The dataset includes long-term (about 22 months, from April 2012 to January 2014) global-scale Foursquare check-in data, as well as two snapshots of user social networks before (in Mar. 2012) and after (in May 2014) the check-in data collection period. The check-in dataset includes 90,048,627 checkins from 2,733,324,324 users across 11,180,160 venues. There are 363,704 (old) and 607,333 (new) friendships in the social network data.

Important Note: In this assignment, you are required to work only on a specific slice of the users dataframe. To know the slice assigned to you:

You need to know your serial number (sid) from the list published by the TA.
Your slice of users data must be generated by running the following Python script select_my_users_slice.py. You must not modify the script. Just run it and enter your SID to get your slice of users IDs.

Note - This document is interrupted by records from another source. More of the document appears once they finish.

-- ==== Sys2Proof/Machine/Ops.lean ====
section
/-! DEFINITION. The named operations over the state: the oracles, the register window, accepting and completing a
command, and the tick. OWT takes no exception and returns from none (R260, R269, R270), so there is no such operation;
a rejected command is `Ow.reject` or `Th.reject` (Flags.lean). -/

namespace Sys2Proof.Machine

/-! ## The oracles (R9, R231) -/

/-- The level of the released line `i` ticks from now: `env(now + i)` (R9; log 2). -/
def State.envAt (s : State) (i : Nat) : Bool :=
  s.draws.env.getD i (Config.freeLevel (s.draws.envUsed + i))

/-- One tick's level is used up. -/
def Draws.takeEnv (d : Draws) : Draws := { d with env := d.env.tail, envUsed := d.envUsed + 1 }

/-- The code the ADC gives to the next conversion: `adc_draw()` (R231; log 3). -/
def State.adcNext (s : State) : BitVec 12 := s.draws.adc.headD (Config.freeAdc s.draws.adcUsed)

/-- One conversion's code is used up. -/
def Draws.takeAdc (d : Draws) : Draws := { d with adc := d.adc.tail, adcUsed := d.adcUsed + 1 }

/-- The level the controller sees: the wired-AND of its own drive and the environment (R9). -/
def lineLevel (d : Direction) (env : Bool) : Bool :=
  match d with
  | .output => false
  | .input => env

/-! ## The register window (R34, R81, R84, R89) -/

/-- The offset an address reaches, if the window holds it (R81). -/
def windowOffset (c : Config) (addr : Nat) : Option Nat :=
  if c.owtBase ≤ addr ∧ addr < c.owtBase + 64 then some (addr - c.owtBase) else none

/-- The word a read of slot `off` returns (R34–R39, R46–R51; reserved slots read 0, R84). -/
def State.readReg (s : State) (off : Nat) : Word :=
  match off with
  | 0x00 => owCtrlWord s.ow
  | 0x04 => owStatusWord s.ow
  | 0x08 => s.ow.rx.setWidth 32
  | 0x0C => s.ow.tempRaw
  | 0x10 => s.ow.tempC
  | 0x24 => thStatusWord s.th
  | 0x28 => s.th.code.setWidth 32
  | 0x2C => s.th.volt
  | 0x30 => s.th.res
  | 0x34 => s.th.tempC
  | _ => 0

/-- The two registers whose write does something (R90). -/
def commandTarget (off : Nat) : Option Target :=
  match off with
  | 0x00 => some .owCtrl
  | 0x20 => some .thCtrl
  | _ => none

/-! ## The OW unit -/

/-- `accept` of a command without ticks (R151, R158, R160). -/
def Ow.acceptLine (op : BitVec 4) (d : Direction) (arg : Byte) (u : Ow) : Ow :=
  { u.acceptFlags op arg with dir := d, done := true }

/-- `accept` of a timed command (R151). -/
def Ow.acceptTimed (w : Nat) (op : OwOp) (arg : Byte) (u : Ow) : Ow :=
  { u.acceptFlags op.code arg with op := some op, busy := true, dir := Machine.dir w op arg 0 [] }

/-- A host write of a line command: rejected while BUSY (R40, R115), else accepted. -/
def Ow.issueLine (op : BitVec 4) (d : Direction) (arg : Byte) (u : Ow) : Ow :=
  if u.busy then u.reject else u.acceptLine op d arg

/-- A host write of a timed command: rejected while BUSY (R40, R115), else accepted. -/
def Ow.issueTimed (w : Nat) (op : OwOp) (arg : Byte) (u : Ow) : Ow :=
  if u.busy then u.reject else u.acceptTimed w op arg

/-- The results of OW_READ_TEMP (R201, R202, R204): the sentinel and NOPRES where a presence sample read 1, else the
word of the two bytes read. Samples 0 and 1 are `s1` and `s2`, 2–9 the LSB and 10–17 the MSB (R205). -/
def Ow.readTempResults (samples : List Bool) (u : Ow) : Ow :=
  if sampleAt samples 0 || sampleAt samples 1 then
    { u with present := false, noPres := true, tempC := sentinel }
  else
    let raw := rawTemp (byteOfSamples 2 samples) (byteOfSamples 10 samples)
    { u with present := true, tempRaw := sext32 raw, tempC := tempBits raw }

/-- The result registers a completing command writes (R155): R162, R168, R174, R201; the writes have none (R165, R171). -/
def Ow.results (op : OwOp) (samples : List Bool) (u : Ow) : Ow :=
  match op with
  | .reset => { u with present := !sampleAt samples 0 }
  | .writeBit => u
  | .readBit => { u with rx := (BitVec.ofBool (sampleAt samples 0)).setWidth 8 }
  | .writeByte => u
  | .readByte => { u with rx := byteOfSamples 0 samples }
  | .readTemp => u.readTempResults samples

/-- `complete()` (R155). -/
def Ow.complete (op : OwOp) (u : Ow) : Ow := (u.results op u.samples).completeFlags

/-- The samples after a tick at offset `k` that saw `level` (R153). -/
def takeSample (w : Nat) (op : OwOp) (k : Nat) (level : Bool) (samples : List Bool) : List Bool :=
  if isSample w op k samples then samples ++ [level] else samples

/-- The tick of a unit that runs `op` (R153). -/
def Ow.run (w : Nat) (op : OwOp) (env : Bool) (u : Ow) : Ow :=
  let samples := takeSample w op u.k (lineLevel u.dir env) u.samples
  let u' := { u with samples := samples, k := u.k + 1 }
  if u.k + 1 = duration w op samples then u'.complete op
  else { u' with dir := Machine.dir w op u.arg (u.k + 1) samples }

/-- The tick step of the OW unit (R153): nothing while idle. DESIGN CHOICE (log 13): BUSY with no command in progress,
which no run reaches (R43), is treated as idle. -/
def Ow.tick (w : Nat) (env : Bool) (u : Ow) : Ow :=
  if u.busy then
    match u.op with
    | some op => u.run w op env
    | none => u
  else u

/-- The byte the sequencer sends during the coming tick, and how many ticks of it are over (R201, R205). -/
def Ow.sending (w : Nat) (u : Ow) : Option (Byte × Nat) :=
  if u.busy then
    match u.op with
    | some .readTemp =>
      match readTempPhase w u.k with
      | .sendByte v j => some (v, j)
      | _ => none
    | _ => none
  else none

/-- The tick of the sequencer while tick `j` of byte `v` is on the line (R118, R172): inside the byte the next direction
is the byte's own; after its last tick it is the schedule's. -/
def Ow.sendTick (w : Nat) (v : Byte) (j : Nat) (u : Ow) : Ow :=
  { u with
    k := u.k + 1
    dir := if j + 1 < tByte then writeByteDir v (j + 1) else Machine.dir w .readTemp u.arg (u.k + 1) u.samples }

/-! ## The TH unit -/

/-- `th_complete()` (R237): TH_VOLT always, TH_RES and TH_TEMP_C only for a valid sample. -/
def Th.complete (p : ThermParams) (h : Th) : Th :=
  let f := thermNumerics p h.code
  let r := reasonOf p h.code
  { h with
    volt := f.volt
    res := if r = .none then f.res else h.res
    tempC := if r = .none then f.tempC else h.tempC
    invalid := r != .none
    reason := r
    busy := false
    done := true }

/-- An accepted conversion of `code` (R230): complete at once if TH_LATENCY = 0. -/
def Th.accept (c : Config) (code : BitVec 12) (h : Th) : Th :=
  let h' := { h.acceptFlags with code := code }
  if c.thLatency = 0 then h'.complete c.therm else { h' with busy := true, k := 0 }

/-- The tick of the TH unit (R230). -/
def Th.tick (c : Config) (h : Th) : Th :=
  if h.busy then
    let h' := { h with k := h.k + 1 }
    if h.k + 1 = c.thLatency then h'.complete c.therm else h'
  else h

/-! ## The machine -/

/-- A tick in which the OW unit becomes `u`: the TH unit steps in the same tick, the tick's level is used up, and then
`now <- t + 1` (R7, R153). -/
def State.tickWith (s : State) (u : Ow) : State :=
  { s with ow := u, th := s.th.tick s.cfg, now := s.now + 1, draws := s.draws.takeEnv }

/-- The timebase step (R10, R153). -/
def State.tick (s : State) : State := s.tickWith (s.ow.tick s.cfg.convWaitUs (s.envAt 0))

/-- The Reset agent's action (R290, R301): every piece of the spec's state to its value in R55. The build, the agenda,
the draws and the words already read are not OWT state and stay (log 16). -/
def State.assertReset (s : State) : State := { s with now := 0, ow := Ow.reset, th := Th.reset }

/-- A host line command: what the OW unit does, and nothing else. -/
def State.issueLine (op : BitVec 4) (d : Direction) (arg : Byte) (s : State) : Host.Outcome State Fault Refusal :=
  .next { s with ow := s.ow.issueLine op d arg }

/-- A host timed command: what the OW unit does, and nothing else. -/
def State.issueTimed (op : OwOp) (arg : Byte) (s : State) : Host.Outcome State Fault Refusal :=
  .next { s with ow := s.ow.issueTimed s.cfg.convWaitUs op arg }

/-- A tick of the sequencer sending `v`; where it is not sending `v` there is nothing to run (R118; log 8). -/
def State.busTick (v : Byte) (s : State) : Host.Outcome State Fault Refusal :=
  match s.ow.sending s.cfg.convWaitUs with
  | some (b, j) =>
    if b = v then .next (s.tickWith (s.ow.sendTick s.cfg.convWaitUs v j)) else .refused .busByteNotScheduled
  | none => .refused .busByteNotScheduled

end Sys2Proof.Machine
end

# select_my_users_slice.py
import pandas as pd
import traceback

MAX_STD = 103
USERS_PERC = 0.25
SID = input(f"Enter your SID [0-{MAX_STD-1}]: ")
try:
    SID = int(SID)
    if SID <0 or SID>103:
        raise ValueError(f"SID should be in the range [0-{MAX_STD-1}].")
    #print(type(SID))
    def select_random_data_with_seed(dataframe, num_samples, seed):
        random_selection = dataframe.sample(n=num_samples, random_state=seed)
        return random_selection
    
    print("Reading the file 'users.txt'...")
    df = pd.read_csv("users.txt")
    
    print("Selecting the slice of users...")
    users_num_to_select = int(USERS_PERC * len(df))
    selected_df = select_random_data_with_seed(df, users_num_to_select, seed=SID)
    print(f"Selected DataFrame rows with seed {SID}:\n{selected_df}")
    
    print("Persisting the selected slice of users...")
    file_path = 'my_users.csv'
    selected_df.to_csv(file_path, index=False)
    print(f"The selected slice is successfully saved to {file_path}")
except ValueError:
    print(f"SID = {SID} is not correct, valid SID should be in the range [0-{MAX_STD-1}]!")
except:
    print(f"\033[91m{traceback.format_exc()}\033[0m")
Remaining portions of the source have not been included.